I continue my review of my little walk to promote activity to control or prevent diabetes during the past four months. Most of that time I spent with my son. Today, I'm waiting out this four days of rain with my sister and her "party B." We have just finished watching "The Big C", the first two episodes. Let's put aside that after walking for these months all day almost every day miles and miles I now feel, "useless as teats on a boar hog", and focus on the second episode where the woman who has cancer is wanting to spend the summer with her teenager instead of allowing him to go to a six week soccer camp. The boy (no one) has not been told of her condition. The last scene of the episode has her getting a blanket and pillow out of the closet and going to her sleepimg son's room to sleep close to him on the floor.

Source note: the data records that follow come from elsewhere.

-- ==== Sys2Proof/Certificates/Slice0/Obligations.lean ====
section
/-! DEFINITION. The statements for the provers. Each says what the machine of Machine/ does, in the terms of
Safety.lean; the rule it follows stands in its docstring. -/

open Sys2Proof Sys2Proof.Machine

/-! ### The step -/

/-- 60_exceptions.md R234: while `BUSY = 1` the step runs the command of the latched word. When the host has an
action of its own to come, which of the two moves first is the model's free choice (log entry 2); what that action
does is `BusyCommandUndisturbed`. -/
def Obligations.StepRunsLatchedCommand : Prop :=
  ∀ (s : State) (i : Instr), s.status.busy = true → decode s.cmdLatch = .ok i →
    (onlyWaits s → step s = exec i s) ∧
    (∀ a rest, s.inbox = a :: rest → a ≠ .wait →
      step s = if Config.engineFirst s.turn then exec i { s with turn := s.turn + 1 }
        else .next { hostAct a { s with inbox := rest } with turn := s.turn + 1 })

/-- 60_exceptions.md R224: a latched word that is no command faults IllegalCommand with the word in ERRINFO; STAGE
and everything else stay; and such a word is dropped, not latched, while `ERR = 1`. When the host has an action of
its own to come, which of the two moves first is the model's free choice (log entry 2). -/
def Obligations.IllegalWordFaults : Prop :=
  (∀ s : State, s.status.busy = true → ¬ commandWordWf s.cmdLatch →
    (onlyWaits s → step s = .next { s with
      errcode := 0x01#8, errinfo := s.cmdLatch, status := { s.status with busy := false, err := true } }) ∧
    (∀ a rest, s.inbox = a :: rest → a ≠ .wait →
      step s = if Config.engineFirst s.turn then
          .next { s with
            errcode := 0x01#8, errinfo := s.cmdLatch, status := { s.status with busy := false, err := true }
            turn := s.turn + 1 }
        else .next { hostAct a { s with inbox := rest } with turn := s.turn + 1 })) ∧
  (∀ (s : State) (w : Word), ¬ commandWordWf w → s.status.err = true → hostWrite 0x00 w s = s)

/-- The model's reading of an idle engine (60_exceptions.md R240; log entries 1, 11): with no action to come nothing
changes, otherwise the host's next action is taken. A read is HostRead, its value an answer; a write is HostWrite
(20_memory.md R61), and where it accepts CLR_STATUS or SOFT_RESET with `ERR = 1`, that command runs in the same step
(10_state.md R23; log entry 8); a `wait` has read STATUS (log entry 3); the reset input leaves `State.reset`, with the parameters
and the host's lists kept and the buffers unspecified afresh (70_reset_and_hazards.md R250; log entries 5, 6, 12). -/
def Obligations.IdleCoreServesHost : Prop :=
  ∀ s : State, s.status.busy = false →
    (s.inbox = [] → step s = .next s) ∧
    (∀ a rest, s.inbox = a :: rest →
      let t := hostAct a { s with inbox := rest }
      ¬ (t.status.busy = true ∧ t.status.err = true) → step s = .next t) ∧
    (∀ off rest, s.inbox = .read off :: rest →
      step s = .next { (hostRead off { s with inbox := rest }).2 with
        replies := s.replies ++ [(hostRead off { s with inbox := rest }).1] }) ∧
    (∀ off v rest, s.inbox = .write off v :: rest → (off ≠ 0x00 ∨ s.status.err = false ∨ v ≠ 0x1E#32 ∧ v ≠ 0x1F#32) →
      step s = .next (hostWrite off v { s with inbox := rest })) ∧
    (∀ rest, s.inbox = .write 0x00 0x1E#32 :: rest → s.status.err = true →
      step s = exec .clrStatus (hostWrite 0x00 0x1E#32 { s with inbox := rest })) ∧
    (∀ rest, s.inbox = .write 0x00 0x1F#32 :: rest → s.status.err = true →
      step s = exec .softReset (hostWrite 0x00 0x1F#32 { s with inbox := rest })) ∧
    (∀ rest, s.inbox = .wait :: rest →
      step s = .next { s with inbox := rest, replies := s.replies ++ [s.status.toWord] }) ∧
    (∀ rest, s.inbox = .reset :: rest →
      step s = .next { State.reset with
        params := s.params, inbox := rest, replies := s.replies, epoch := s.epoch + 1, turn := s.turn })
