/-- The walk lists paths from left to right. -/
theorem pairwise_pathsFrom {node : Nat → TreeNode} {N : Nat} (hd : descends node N) (m h : Nat) (p : Bitstring)
    (hN : h < N) (hm : h < m) : (pathsFrom node m h p).Pairwise fun x y => leftOf x.2 y.2 := by
  induction m generalizing h p with
  | zero => omega
  | succ m ih =>
    simp only [pathsFrom]
    cases hk : (node h).kind with
    | leaf => simp
    | internal =>
      obtain ⟨h1, h2⟩ := hd h hN hk
      simp only
      refine List.pairwise_append.2 ⟨ih _ _ (by omega) (by omega), ih _ _ (by omega) (by omega), ?_⟩
      rintro ⟨x, c⟩ hx ⟨y, d⟩ hy
      obtain ⟨q, e, -⟩ := (mem_pathsFrom hd m _ _ (by omega) (by omega) x c).1 hx
      obtain ⟨r, e', -⟩ := (mem_pathsFrom hd m _ _ (by omega) (by omega) y d).1 hy
      exact ⟨p, q, r, by simp [e], by simp [e']⟩

theorem leftOf_not_prefix {c d : Bitstring} (h : leftOf c d) : ¬ c <+: d ∧ ¬ d <+: c := by
  obtain ⟨p, c', d', rfl, rfl⟩ := h
  simp [List.prefix_append_right_inj]

theorem follow_append (node : Nat → TreeNode) (h : Nat) (q r : Bitstring) :
    follow node h (q ++ r) = (follow node h q).bind fun g => follow node g r := by
  induction q generalizing h with
  | nil => simp [follow]
  | cons b q ih =>
    simp only [List.cons_append, follow]
    cases (node h).kind <;> simp [ih]

theorem follow_le {node : Nat → TreeNode} {N : Nat} (hd : descends node N) {h l : Nat} {q : Bitstring} (hN : h < N)
    (hf : follow node h q = some l) : l + q.length ≤ h := by
  induction q generalizing h with
  | nil => simp [follow] at hf; simp [hf]
  | cons b q ih =>
    cases hk : (node h).kind with
    | leaf => simp [follow, hk] at hf
    | internal =>
      obtain ⟨h1, h2⟩ := hd h hN hk
      simp only [follow, hk] at hf
      cases b
      · have := ih (by simpa using (by omega : (node h).left.toNat < N)) hf; simp at this ⊢; omega
      · have := ih (by simpa using (by omega : (node h).right.toNat < N)) hf; simp at this ⊢; omega

/-- One step along a path. -/
theorem follow_one {node : Nat → TreeNode} {g l : Nat} {b : Bool} (h : follow node g [b] = some l) :
    (node g).kind = .internal ∧ l = if b then (node g).right.toNat else (node g).left.toNat := by
  simp only [follow] at h
  cases hk : (node g).kind <;> simp [hk] at h
  exact ⟨rfl, h.symm⟩

section Tree
variable {node : Nat → TreeNode} {n : Nat} 
  (h1 : 1 ≤ n)
  (hleaf : ∀ h < n, (node h).kind = .leaf)
  (hint : ∀ h < 2 * n - 1, n ≤ h → (node h).kind = .internal ∧ 
    (node h).left.toNat < h ∧ (node h).right.toNat < h ∧ (node h).left ≠ (node h).right)
  (hpar : ∀ h < 2 * n - 2, ∃ g < 2 * n - 1, n ≤ g ∧ hasChild node g h ∧
    ∀ k < 2 * n - 1, n ≤ k → hasChild node k h → k = g)
include hleaf hint 

theorem tree_descends : descends node (2 * n - 1) := by
  intro h hN hk
  by_cases hn : n ≤ h
  · exact ⟨(hint h hN hn).2.1, (hint h hN hn).2.2.1⟩
  · rw [hleaf h (by omega)] at hk; cases hk

theorem tree_kind {h : Nat} (hN : h < 2 * n - 1) : (node h).kind = .leaf ↔ h < n := by
  constructor
  · intro hk
    by_contra hc
    rw [(hint h hN (by omega)).1] at hk; cases hk
  · exact hleaf h

theorem tree_depth {h l : Nat} {q : Bitstring} (hN : h < 2 * n - 1) (hf : follow node h q = some l) :
    q.length ≤ h + 1 - n := by
  induction q generalizing h with
  | nil => simp
  | cons b q ih =>
    have hd := tree_descends hleaf hint
    cases hk : (node h).kind with
    | leaf => simp [follow, hk] at hf
    | internal =>
      have hn : n ≤ h := by
        by_contra hc
        rw [hleaf h (by omega)] at hk; cases hk
      obtain ⟨h1, h2⟩ := hd h hN hk
      simp only [follow, hk] at hf
      have key : ∀ g, g < h → follow node g q = some l → (b :: q).length ≤ h + 1 - n := by
        intro g hg hf
        have := ih (by omega) hf
        simp; omega
      cases b
      · exact key _ h1 hf
      · exact key _ h2 hf

include hpar

include h1 in
theorem tree_path_unique {l : Nat} {q r : Bitstring} (hq : follow node (2 * n - 2) q = some l)
    (hr : follow node (2 * n - 2) r = some l) : q = r := by
  have hd := tree_descends hleaf hint
  have hroot : 2 * n - 2 < 2 * n - 1 := by omega
  induction q using List.reverseRecOn generalizing l r with
  | nil =>
    cases r using List.reverseRecOn with
    | nil => rfl
    | append_singleton r b =>
      simp only [follow, Option.some.injEq] at hq
      have := follow_le hd hroot hr
      simp at this; omega
  | append_singleton q b ih =>
    cases r using List.reverseRecOn with
    | nil =>
      simp only [follow, Option.some.injEq] at hr
      have := follow_le hd hroot hq
      simp at this; omega
    | append_singleton r c =>
      rw [follow_append] at hq hr
      obtain ⟨g, hg, hq⟩ := Option.bind_eq_some_iff.1 hq
      obtain ⟨k, hk, hr⟩ := Option.bind_eq_some_iff.1 hr
      obtain ⟨i1, e1⟩ := follow_one hq
      obtain ⟨i2, e2⟩ := follow_one hr
      have gle := follow_le hd hroot hg
      have kle := follow_le hd hroot hk
      have gn : n ≤ g := by by_contra hc; rw [hleaf g (by omega)] at i1; cases i1
      have kn : n ≤ k := by by_contra hc; rw [hleaf k (by omega)] at i2; cases i2
      have c1 : hasChild node g l := by rw [e1]; unfold hasChild; cases b <;> simp
      have c2 : hasChild node k l := by rw [e2]; unfold hasChild; cases c <;> simp
      have hl : l < 2 * n - 2 := by
        have := hint g (by omega) gn
        rcases c1 with c1 | c1 <;> omega
      obtain ⟨p, -, -, -, hu⟩ := hpar l hl
      have egk : g = k := (hu g (by omega) gn c1).trans (hu k (by omega) kn c2).symm
      subst egk
      have hqr : b = c := by
        have hne := (hint g (by omega) gn).2.2.2
        have hne' : (node g).left.toNat ≠ (node g).right.toNat := fun e => hne (BitVec.eq_of_toNat_eq e)
        rw [e1] at e2
        cases b <;> cases c
        · rfl
        · exact absurd e2 hne'
        · exact absurd e2.symm hne'
        · rfl
      rw [ih hg hk, hqr]

omit hleaf in
theorem tree_reachable (h : Nat) (hN : h < 2 * n - 1) : ∃ q, follow node (2 * n - 2) q = some h := by
  by_cases hr : h = 2 * n - 2
  · exact ⟨[], by simp [follow, hr]⟩
  · obtain ⟨g, hg, hn, hc, -⟩ := hpar h (by omega)
    have hi := hint g hg hn
    have hlt : h < g := by rcases hc with hc | hc <;> omega
    obtain ⟨q, hq⟩ := tree_reachable g hg
    rcases hc with hc | hc
    · exact ⟨q ++ [false], by rw [follow_append, hq]; simp [follow, hi.1, hc]⟩
    · exact ⟨q ++ [true], by rw [follow_append, hq]; simp [follow, hi.1, hc]⟩
termination_by 2 * n - 1 - h

include h1 in
/-- The handles the walk from the root lists are the `n` leaves, each once. -/
theorem tree_paths_perm : ((pathsFrom node (2 * n - 1) (2 * n - 2) []).map Prod.fst).Perm (List.range n) := by
  have hd := tree_descends hleaf hint
  have hm := fun l c => mem_pathsFrom hd (2 * n - 1) (2 * n - 2) [] (by omega) (by omega) l c
  rw [List.perm_ext_iff_of_nodup _ List.nodup_range]
  · intro l
    simp only [List.mem_map, List.mem_range, Prod.exists, exists_and_right, exists_eq_right, hm, List.nil_append]
    constructor
    · rintro ⟨c, q, -, hf, hk⟩
      have := follow_le hd (by omega) hf
      exact (tree_kind hleaf hint (by omega)).1 hk
    · intro hl
      obtain ⟨q, hq⟩ := tree_reachable hint hpar l (by omega)
      exact ⟨q, q, rfl, hq, hleaf l hl⟩
  · rw [List.Nodup, List.pairwise_map]
    refine (pairwise_pathsFrom hd (2 * n - 1) (2 * n - 2) [] (by omega) (by omega)).imp_of_mem ?_
    rintro ⟨x, c⟩ ⟨y, d⟩ hx hy hlo rfl
    obtain ⟨q, rfl, hq, -⟩ := (hm _ _).1 hx
    obtain ⟨r, rfl, hr, -⟩ := (hm _ _).1 hy
    have := tree_path_unique h1 hleaf hint hpar hq hr
    subst this
    exact (leftOf_not_prefix hlo).1 List.prefix_rfl

end Tree

end Sys2Proof.Machine
end

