-- ==== Sys2Proof/Laws/PerInstr.lean ====
section
/-! SUPPORT. Per instruction: the word of a command is legal and decodes to it. -/

namespace Sys2Proof.Laws.Encoding

/-- The command word of `i` is one the spec leaves legal, decodes to `i`, and holds the opcode in its low byte
(30_encoding.md R90, R91). -/
def Statement (i : Sys2Proof.Instr) : Prop :=
  Sys2Proof.Instr.wf i ∧ Sys2Proof.commandWordWf (Sys2Proof.encode i) ∧
    Sys2Proof.decode (Sys2Proof.encode i) = .ok i ∧
    Sys2Proof.opcodeField (Sys2Proof.encode i) = i.opcode

theorem nop : Statement .nop := ⟨by decide, by decide, rfl, rfl⟩
theorem analyze : Statement .analyze := ⟨by decide, by decide, rfl, rfl⟩
theorem buildTree : Statement .buildTree := ⟨by decide, by decide, rfl, rfl⟩
theorem genCodes : Statement .genCodes := ⟨by decide, by decide, rfl, rfl⟩
theorem encBits : Statement .encBits := ⟨by decide, by decide, rfl, rfl⟩
theorem pad : Statement .pad := ⟨by decide, by decide, rfl, rfl⟩
theorem toBytes : Statement .toBytes := ⟨by decide, by decide, rfl, rfl⟩
theorem serTable : Statement .serTable := ⟨by decide, by decide, rfl, rfl⟩
theorem gridPack : Statement .gridPack := ⟨by decide, by decide, rfl, rfl⟩
theorem gridUnpack : Statement .gridUnpack := ⟨by decide, by decide, rfl, rfl⟩
theorem deserTable : Statement .deserTable := ⟨by decide, by decide, rfl, rfl⟩
theorem toBits : Statement .toBits := ⟨by decide, by decide, rfl, rfl⟩
theorem unpad : Statement .unpad := ⟨by decide, by decide, rfl, rfl⟩
theorem decBits : Statement .decBits := ⟨by decide, by decide, rfl, rfl⟩
theorem compress : Statement .compress := ⟨by decide, by decide, rfl, rfl⟩
theorem decompress : Statement .decompress := ⟨by decide, by decide, rfl, rfl⟩
theorem clrStatus : Statement .clrStatus := ⟨by decide, by decide, rfl, rfl⟩
theorem softReset : Statement .softReset := ⟨by decide, by decide, rfl, rfl⟩

end Sys2Proof.Laws.Encoding
end

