theorem DataInv.analyze {s t : State} (h : DataInv s) (ht : bodyAnalyze s = .ok t) : DataInv t := by
  obtain ⟨-, ⟨-, hmaxText⟩, ⟨-, -, hmaxSyms⟩, -⟩ := h.params
  obtain ⟨f, hf, rfl⟩ := bodyAnalyze_ok.1 ht
  obtain ⟨rfl, hcap⟩ := countFrom_inv _ _ _ hf
  rw [← tableOf_length] at hcap
  refine { h with freq := h.freq.writeSeq hcap (toNat_ofNat_le hcap) fun e he => ?_, freqs := ?_ }
  · obtain ⟨x, hx, rfl⟩ := List.mem_map.1 he
    exact h.validText_symbolOk x (List.mem_eraseDups.1 hx)
  · have hvalid : State.validFreq { s with
        freq := s.freq.writeSeq 0 (tableOf s.validText)
        freqN := BitVec.ofNat 32 (tableOf s.validText).length } = tableOf s.validText :=
      memRead_written (by omega)
    unfold State.freqOk
    rw [hvalid]
    exact tableOf_ok (cap := s.params.maxText) (by rw [validText_length]; exact h.text.fits) (by omega)

/-! ### BUILD_TREE -/

/-- Every node of the arena is a leaf of FREQ or has symbol 0. -/
theorem mem_mergeLoop {n : Nat} {nodes : List TreeNode} {live : List Nat} {x : TreeNode}
    (hx : x ∈ (mergeLoop n nodes live).1) : x ∈ nodes ∨ x.sym = 0#32 := by
  induction n generalizing nodes live with
  | zero => exact .inl hx
  | succ n ih =>
    simp only [mergeLoop] at hx
    split at hx
    · exact .inl hx
    · split at hx
      · exact .inl hx
      · rcases ih hx with hx | hx
        · rcases List.mem_append.1 hx with hx | hx
          · exact .inl hx
          · exact .inr (List.mem_singleton.1 hx ▸ rfl)
        · exact .inr hx

theorem DataInv.buildTree {s t : State} (h : DataInv s) (ht : bodyBuildTree s = .ok t) : DataInv t := by
  obtain ⟨hshape, -⟩ := bodyBuildTree_treeShape h.params h.freq.fits h.freqs ht
  obtain ⟨hn, rfl⟩ := bodyBuildTree_ok.1 ht
  obtain ⟨-, -, hsize, -⟩ := buildTree_validFreq h.params h.freq.fits h.freqs hn
  have hcap : (Machine.buildTree s.validFreq).1.length ≤ s.params.maxNodes := by
    have := h.freq.fits
    unfold Params.maxNodes
    omega
  refine { h with tree := h.tree.writeSeq hcap (toNat_ofNat_le hcap) fun x hx => ?_, treeOk := .inr ⟨_, hshape⟩ }
  rcases mem_mergeLoop hx with hx | hx
  · obtain ⟨e, he, rfl⟩ := List.mem_map.1 hx
    exact h.validFreq_symbolOk e he
  · exact hx ▸ symbolOk_zero _

/-! ### The producers of CODETAB -/

/-- A code table that fits, written to CODETAB with its length. -/
theorem DataInv.writeCodes {s : State} (h : DataInv s) {tab : List CodeEntry} (hcap : tab.length ≤ s.params.maxSyms)
    (hsym : ∀ e ∈ tab, SymbolOk s.params e.sym)
    (hlen : ∀ e ∈ tab, 1 ≤ e.code.length ∧ e.code.length ≤ 65535) (hnodup : (tab.map CodeEntry.code).Nodup) :
    DataInv { s with codetab := s.codetab.writeSeq 0 tab, codeN := BitVec.ofNat 32 tab.length } := by
  obtain ⟨-, -, ⟨-, -, hmaxSyms⟩, -⟩ := h.params
  refine { h with codetab := h.codetab.writeSeq hcap (toNat_ofNat_le hcap) hsym, codes := ?_ }
  have hvalid : State.validCodes { s with
      codetab := s.codetab.writeSeq 0 tab, codeN := BitVec.ofNat 32 tab.length } = tab :=
    memRead_written (by omega)
  unfold State.codesOk
  rw [hvalid]
  exact ⟨hlen, hnodup⟩

theorem DataInv.genCodes {s t : State} (h : DataInv s) (ht : bodyGenCodes s = .ok t) : DataInv t := by
  obtain ⟨-, -, ⟨-, -, hmaxSyms⟩, -⟩ := h.params
  obtain ⟨hn, tab, htab, rfl⟩ := bodyGenCodes_ok.1 ht
  obtain ⟨n, hshape, hcodes⟩ := bodyGenCodes_codesOf h.treeOk hn htab
  have hcap : n ≤ s.params.maxSyms := hshape.2.1
  refine h.writeCodes (hcodes.length.le.trans hcap) (fun e he => ?_) (fun e he => ?_) ?_
  · obtain ⟨k, -, hk⟩ := hcodes.symbol e he
    exact hk ▸ h.treeAt k
  · have := hcodes.codeLength e he
    omega
  · exact hcodes.prefixFree.imp fun {c d} hne heq => hne.1 (by rw [heq])

theorem DataInv.deserTable {s t : State} (h : DataInv s) (ht : bodyDeserTable s = .ok t) : DataInv t := by
  obtain ⟨⟨-, hsymBytes⟩, -⟩ := h.params
  obtain ⟨tab, htab, rfl⟩ := bodyDeserTable_ok.1 ht
  obtain ⟨-, ⟨hentry, hnodup, hcap⟩, hlen⟩ := deserialize_ok hsymBytes htab
  exact h.writeCodes hcap (fun e he => (hentry e he).2) (fun e he => ⟨(hentry e he).1, hlen e he⟩) hnodup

I can very much relate with her wanting to lay near her grown boy, to listen to him breath as he slept, just as she had enjoyed that simple pleasure when he was an infant. Life is short so don't let a life ending disease be the reason to be close. I will ever be grateful to have spent time watching my grown child and listen to the rhythm of his breath, even smell his teenage odor. Tomorrow I may be gone.
During our walk we were stopped by an elderly man, I told him of our journey, he broke down and shared he had lost his wife ten days before and said I should hug my son everyday because tomorrow I my not get the chance.
I asked my sister if we could watch something next that didn't make me cry. Then I received a phone call from a woman who I met my first week on the road who asked that I stop through to meet a friend of hers who is heavy and has been told she is pre-diabetic but is not concerned, her family is full of diabetics and she is just waiting until she has to take medication to add to her poor diet and lack of activity. I'll go where no doctor has been able to convince her to go, walking for her health. Wish me luck. And this is my rain day- watch movies day.